Task prompt →
Beginning at the line that contains "def insertDuty (d", return every remaining line of the data below exactly; return nothing before it.

Saved data entries
-- ==== Sys2Proof/Machine/Roster.lean ====
section
/-! DEFINITION. The roster block (08): clock, roster, departures, the minute event, restart. -/

namespace Sys2Proof.Machine

/-! ## Notices (R164) -/

/-- The causes of a ROSTER_CHANGE notice. -/
inductive RosterCause where | added | removed | departed | abandoned | restart
  deriving DecidableEq, Repr

/-- R181's codes of the causes. -/
def RosterCause.code : RosterCause → Nat | .added => 1 | .removed => 2 | .departed => 3 | .abandoned => 4 | .restart => 5

/-- ROSTER_CHANGE of an entry, with the state and fleet of the record given (at which moment: log entry 72, DESIGN CHOICE). -/
def State.postRoster (d : Duty) (cause : RosterCause) (s : State) : State :=
  s.post .roster 2 [.u16 d.duty, .u16 d.due, .u8 d.gate, f16 d.fleet, d.stateField, .u8 cause.code]

/-! ## The clock (R150) -/

/-- CLOCK_SET's taking (R150). -/
def takeClockSet (minute : Nat) (s : State) : State × Ans :=
  if Config.lastMinute < minute then (s, .refused .badArgument)
  else
    let old := s.roster.clock
    let s := s.onRoster (fun r => { r with clock := some minute, minuteTimer := some Config.minuteMs })
    (s.post .roster 1 [f16 old, .u16 minute], .done)

/-- CLOCK_SET (R150). -/
def execClockSet (r : Req) (minute : Nat) (s : State) : Result :=
  takeRequest (.clockSet r minute) .clockSet r s (takeClockSet minute)

/-! ## Roster entries (R151, R152) -/

/-- The entry of a duty. -/
def State.duty (s : State) (n : Nat) : Option Duty := s.roster.duties.find? (fun d => d.duty = n)

/-- Change the entry of a duty. -/
def State.onDuty (n : Nat) (f : Duty → Duty) (s : State) : State :=
  s.onRoster (fun r => { r with duties := r.duties.map (fun d => if d.duty = n then f d else d) })

/-- The entry of a duty leaves the roster. -/
def State.dropDuty (n : Nat) (s : State) : State :=
  s.onRoster (fun r => { r with duties := r.duties.filter (fun d => d.duty ≠ n) })

/-- R151: before in the roster's order, by due and then by duty. -/
def Duty.before (a b : Duty) : Bool := a.due < b.due || (a.due = b.due && a.duty < b.duty)

/-- R151: an entry joins at its place in order. -/
def insertDuty (d : Duty) : List Duty → List Duty
  | [] => [d]
  | x :: l => if d.before x then d :: x :: l else x :: insertDuty d l

/-- R151: the duty that holds a duty number or a fleet already, the first in roster order where two do (log entry 53, DESIGN
CHOICE). -/
def State.holds (s : State) (duty : Nat) (fleet : Option Nat) : Option Nat :=
  (s.roster.duties.find? (fun d => d.duty = duty || (fleet.isSome && d.fleet = fleet))).map Duty.duty

/-- R151: a new entry. -/
def Duty.new (duty due gate : Nat) (fleet minLength : Option Nat) : Duty where
  duty := duty
  due := due
  gate := gate
  fleet := fleet
  minLength := minLength
  bound := false
  dueNotified := false
  lateNotified := false
  lastRefusal := none
  departure := none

Solution for this problem →
def insertDuty (d : Duty) : List Duty → List Duty
  | [] => [d]
  | x :: l => if d.before x then d :: x :: l else x :: insertDuty d l

/-- R151: the duty that holds a duty number or a fleet already, the first in roster order where two do (log entry 53, DESIGN
CHOICE). -/
def State.holds (s : State) (duty : Nat) (fleet : Option Nat) : Option Nat :=
  (s.roster.duties.find? (fun d => d.duty = duty || (fleet.isSome && d.fleet = fleet))).map Duty.duty

/-- R151: a new entry. -/
def Duty.new (duty due gate : Nat) (fleet minLength : Option Nat) : Duty where
  duty := duty
  due := due
  gate := gate
  fleet := fleet
  minLength := minLength
  bound := false
  dueNotified := false
  lateNotified := false
  lastRefusal := none
  departure := none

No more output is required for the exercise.